» **EXERCISE DESCRIPTION**
In the data below, how many lines contain the string "vdSwitch"? Give only the figure.

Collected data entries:
-- ==== Sys2Proof/Machine/VdOps.lean ====
section
/-! DEFINITION. The hysteretic level of a valve-drive channel: reference, thresholds, switching, conditions
(R115 to R128). Arithmetic on measured values is binary64, a register's result rounded once to binary32 (log 29). -/
namespace Sys2Proof.Machine

def Half.vd_ (x : Half) (v : Nat) : VdSt := x.vd.vd.get {} v
def Half.modVd (x : Half) (v : Nat) (f : VdSt → VdSt) : Half := { x with vd := { x.vd with vd := x.vd.vd.upd {} v f } }

/-- I_MAX and h in mA. -/
def Half.vdMax (x : Half) (v : Nat) : Nat := x.fld (Reg.VD_BAND v) 27 16
def Half.vdH (x : Half) (v : Nat) : Nat := x.fld (Reg.VD_BAND v) 7 0

/-- The voltage of a field feed in volts, 0 FLDA, 1 FLDB (R81): no command delivers the measurement, so its value is
free; SYS_FLD shows it in 10 mV (log 30). -/
def Half.fieldVolts (x : Half) (feed : Nat) : F64 × Half :=
  let (v, y) := x.free
  let n := v.toNat % 65536
  (f64rat n 100, y.setFld Reg.SYS_FLD (16 * feed + 15) (16 * feed) n)

/-- The dither term d in mA (R124): phase zero at whole multiples of the dither period of monotonic time; it starts
upward through zero (log 31). -/
def Half.vdDither (x : Half) (v : Nat) : F32 :=
  if !x.bit (Reg.VD_CTRL v) 2 then 0
  else
    let g : Nat := 1000000000
    let p := x.mono.toNat * x.fld (Reg.VD_DITHER v) 8 0 % g
    let peak := x.vdMax v * x.fld (Reg.VD_DITHER v) 23 16
    let square := x.bit (Reg.VD_CTRL v) 3
    let m : Int := if square then (if 2 * p < g then g else -(g : Int))
      else if 4 * p < g then 4 * p else if 4 * p < 3 * g then 2 * g - 4 * p else 4 * p - 4 * (g : Int)
    let w := f32quot (m.natAbs * peak) (1000 * g)
    if m < 0 then f32neg w else w

/-- The effective reference r and whether the clamp changed it (R118). -/
def Half.vdRef (x : Half) (v : Nat) : F32 × Bool :=
  let w := f32add (x.vd_ v).iref (x.vdDither v)
  let hi := f32int (x.vdMax v)
  let r := if f32nan w || f32lt w 0 then 0 else if f32lt hi w then hi else w
  (r, !(f32eq r w))

/-- Feed-forward acts: FF_EN set and not suspended (R123). -/
def Half.vdFf (x : Half) (v : Nat) : Bool := x.bit (Reg.VD_CTRL v) 1 && !(x.vd_ v).ffHeld

/-- A threshold as the DAC gives it: the nearest multiple of its resolution of 0.75 mA (R119; DESIGN CHOICE: which of
the two neighbours, log 29). -/
def dacLevel (t : F64) : F64 :=
  if !f64fin t then t
  else f64rat (3 * fmt64.floor (f64add (f64div (f64mul t (f64int 4)) (f64int 3)) (f64rat 1 2)).toNat) 4

/-- The upper and lower thresholds in mA (R119, R123). -/
def Half.vdThresholds (x : Half) (v : Nat) : F64 × F64 :=
  let r := f64of32 (x.vdRef v).1
  let h := f64int (x.vdH v)
  let k := x.vd_ v
  let up := f64add r h
  let lo := f64sub r h
  if x.vdFf v then (dacLevel (f64sub up k.upMove), dacLevel (f64add lo k.loMove)) else (dacLevel up, dacLevel lo)

/-- The channel is held off by a condition of R126; an open load is retried with the stage on. -/
def Half.vdHeld (x : Half) (v : Nat) : Bool :=
  (x.bit (Reg.VD_STAT v) 1 && !(x.vd_ v).retrying) || x.bit (Reg.VD_STAT v) 2 || x.bit (Reg.VD_STAT v) 3 ||
    x.bit (Reg.VD_STAT v) 4

/-- The half's level runs, the channel is enabled and no condition holds it off (R116, R118, R126). -/
def Half.vdRuns (x : Half) (v : Nat) : Bool :=
  x.role.vdRun && x.domainOn 6 && x.bit (Reg.VD_CTRL v) 0 && !x.vdHeld v

/-- The half's own part in its freewheel switch (R116, R117): its level runs, no condition holds the stage off, its high
side is off, and the current is at least 20 mA. -/
def Half.vdWheel (x : Half) (v : Nat) : Bool :=
  x.role.vdRun && x.domainOn 6 && !x.vdHeld v && !x.bit (Reg.VD_STAT v) 0 && !f32lt (x.vd_ v).cur (f32int 20)

/-- The voltage of a channel's terminal is above 1 V: a high side of either half feeds it (R117). -/
def State.vdTerminal (s : State) (v : Nat) : Bool := s.a.bit (Reg.VD_STAT v) 0 || s.b.bit (Reg.VD_STAT v) 0

/-- The freewheel switch of a half's stage is on (R116, R117): never against a high side, of this half or the other. -/
def State.freewheel (s : State) (h : HalfId) (v : Nat) : Bool := (s.half h).vdWheel v && !s.vdTerminal v

/-- The stage may switch: its level runs and r is above 0 (R118). -/
def Half.vdMay (x : Half) (v : Nat) : Bool := x.vdRuns v && !(f32eq (x.vdRef v).1 0)

/-- The high side turns on or off now. -/
def Half.vdSwitch (x : Half) (v : Nat) (on : Bool) : Half :=
  if x.bit (Reg.VD_STAT v) 0 = on then x
  else
    let y : Half := x.setBit (Reg.VD_STAT v) 0 on
    y.modVd v fun k =>
      if on then { k with lastOn := x.mono, lastSwitch := x.mono, msOns := k.msOns + 1, started := false, deferred := none }
      else { k with lastSwitch := x.mono, started := false, deferred := none }

/-- A minimum on, off or period time does not hold a switching back (R120); the first phase after a start waits for no
T_PER_MIN (R127). -/
def Half.vdFree (x : Half) (v : Nat) (on : Bool) : Bool :=
  let k := x.vd_ v
  1000 ≤ (x.mono - k.lastSwitch).toNat &&
    (!on || k.started || x.fld (Reg.VD_TIMING v) 9 0 * 1000 ≤ (x.mono - k.lastOn).toNat)

/-- The reference shown, and the high side off while the stage may not switch (R118); a reference of 0 waits for the
end of an on phase's minimum time (R122). -/
def Half.vdShow (x : Half) (v : Nat) : Half :=
  let (r, c) := x.vdRef v
  let y : Half := (x.wr (Reg.VD_IREF v) r).setBit (Reg.VD_STAT v) 6 c
  if y.vdMay v then y
  else if y.vdRuns v && y.bit (Reg.VD_STAT v) 0 && !y.vdFree v false then y.modVd v fun k => { k with deferred := some false }
  else y.vdSwitch v false

/-- Every channel shown. -/
def Half.vdUpdate (x : Half) : Half := (List.range 8).foldl Half.vdShow x

/-- A write of I_REF by the channel's writer (R118, R121, R122). -/
def Half.setIref (x : Half) (v : Nat) (r : F32) : Half :=
  let d := f64abs (f64sub (f64of32 r) (f64of32 (x.vd_ v).iref))
  let far := f64lt (f64int (2 * x.vdH v)) d
  (x.modVd v fun k => { k with iref := r, lastChange := if far then some x.mono else k.lastChange }).vdShow v

/-- A current seen by the level: a departure from the band is counted, except within 200 µs of a change of I_REF by
more than 2h (R121). -/
def Half.vdSee (x : Half) (v : Nat) (i : F32) : Half :=
  let r := f64of32 (x.vdRef v).1
  let w := f64int (x.vdH v + 2)
  let c := f64of32 i
  let out := f64lt c (f64sub r w) || f64lt (f64add r w) c
  let k := x.vd_ v
  let free := match k.lastChange with
    | some t => decide ((x.mono - t).toNat < 200000)
    | none => false
  let y : Half := x.modVd v fun k => { k with outside := out, cur := i }
  if out && !k.outside && !free && y.vdMay v then
    let z : Half := if y.rd (Reg.VD_BANDX v) = 0xFFFFFFFF then y.setBit (Reg.VD_STAT v) 8 true else y
    z.incSat (Reg.VD_BANDX v)
  else y

/-- A comparator decision: at once, or deferred to the end of the limits (R119, R120). An on phase that ends by a
comparator ends without a short: a retry that gave it has not failed (R126, log 92). -/
def Half.vdDecide (x : Half) (v : Nat) (on : Bool) : Half :=
  if !x.vdMay v || x.bit (Reg.VD_STAT v) 0 = on then x
  else if x.vdFree v on then (if on then x else x.modVd v fun k => { k with retries := 0 }).vdSwitch v on
  else x.modVd v fun k => { k with deferred := some on }

/-- A stage that may switch again turns on at the lower threshold, within the limits of R120. -/
def Half.vdResume (x : Half) (v : Nat) : Half :=
  if f64le (f64of32 (x.vd_ v).cur) (x.vdThresholds v).2 then x.vdDecide v true else x

/-- The comparators at a current: off at or above the upper threshold, on at or below the lower (R119). -/
def Half.vdCompare (x : Half) (v : Nat) (i : F32) : Half :=
  let t := x.vdThresholds v
  if f64le t.1 (f64of32 i) then x.vdDecide v false else if f64le (f64of32 i) t.2 then x.vdDecide v true else x

/-- FF_EN is written (R123): a suspended feed-forward acts again. -/
def Half.vdFfWritten (x : Half) (v : Nat) : Half := x.modVd v fun k => { k with ffHeld := false, mismatches := 0 }

/-- A channel starts from its last measured current, without waiting for T_PER_MIN (R127, R128). -/
def Half.vdStartOne (x : Half) (v : Nat) : Half :=
  ((x.modVd v fun k => { k with started := true, deferred := none }).vdShow v).vdResume v

/-- EN goes from 0 to 1: a channel latched off by short circuits is free again, and switches within the limits of R120
where the levels run (R126). -/
def Half.vdEnabled (x : Half) (v : Nat) : Half :=
  let y : Half := if x.bit (Reg.VD_STAT v) 3 then
      ((x.setBit (Reg.VD_STAT v) 2 false).setBit (Reg.VD_STAT v) 3 false).modVd v fun k => { k with retries := 0 }
    else x
  (y.vdShow v).vdResume v

/-- The half's levels start (R127, R128). -/
def Half.vdStart (x : Half) : Half :=
  (List.range 8).foldl Half.vdStartOne { x with role := { x.role with vdRun := true } }

/-- The half's levels stop: every switch opens (R127, R128). -/
def Half.vdStop (x : Half) : Half := ({ x with role := { x.role with vdRun := false } } : Half).vdUpdate

/-- A condition of R126 arises: its bit, its interrupt and its source. -/
def Half.vdCond (x : Half) (v bit src : Nat) : Half :=
  let y : Half := (x.setBit (Reg.VD_STAT v) bit true).modVd v fun k => { k with condAt := some x.mono }
  ((y.vdIrq v).raise src).vdShow v

/-- At least this many ms have passed since the channel's condition arose or was retried (R126). -/
def Half.vdRested (x : Half) (v ms : Nat) : Bool :=
  (x.vd_ v).condAt.any fun t => Nat.ble (ms * 1000000) (x.mono - t).toNat

/-- The mean of the last n conversions, newest first, in mA (R125). -/
def meanOf (n : Nat) (l : List F32) : F32 :=
  let k := (l.take n).length
  if k = 0 then 0
  else f32of64 (f64div ((l.take n).foldl (fun a b => f64add a (f64of32 b)) 0) (f64int k))

/-- The slopes s_on and s_off in A/s from a feed voltage and a current (R123). -/
def Half.vdSlopes (x : Half) (v : Nat) (volts : F64) (i : F32) : F64 × F64 :=
  let l := f64of32 (x.rd (Reg.VD_L v))
  let ir := f64mul (f64div (f64of32 i) (f64int 1000)) (f64of32 (x.rd (Reg.VD_RCOIL v)))
  (f64div (f64sub volts ir) l, f64div (f64add (f64rat 1 10) ir) l)

/-- How far a slope moves its threshold: s · t_d in mA, at most h / 2 (R123). -/
def Half.vdMove (x : Half) (v : Nat) (s : F64) : F64 :=
  let m := f64mul s (f64rat 18 100000)
  let lim := f64div (f64int (x.vdH v)) (f64int 2)
  if f64nan m then 0 else if f64lt lim m then lim else if f64lt m (f64neg lim) then f64neg lim else m

end Sys2Proof.Machine
end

» **EXERCISE RESULT**
3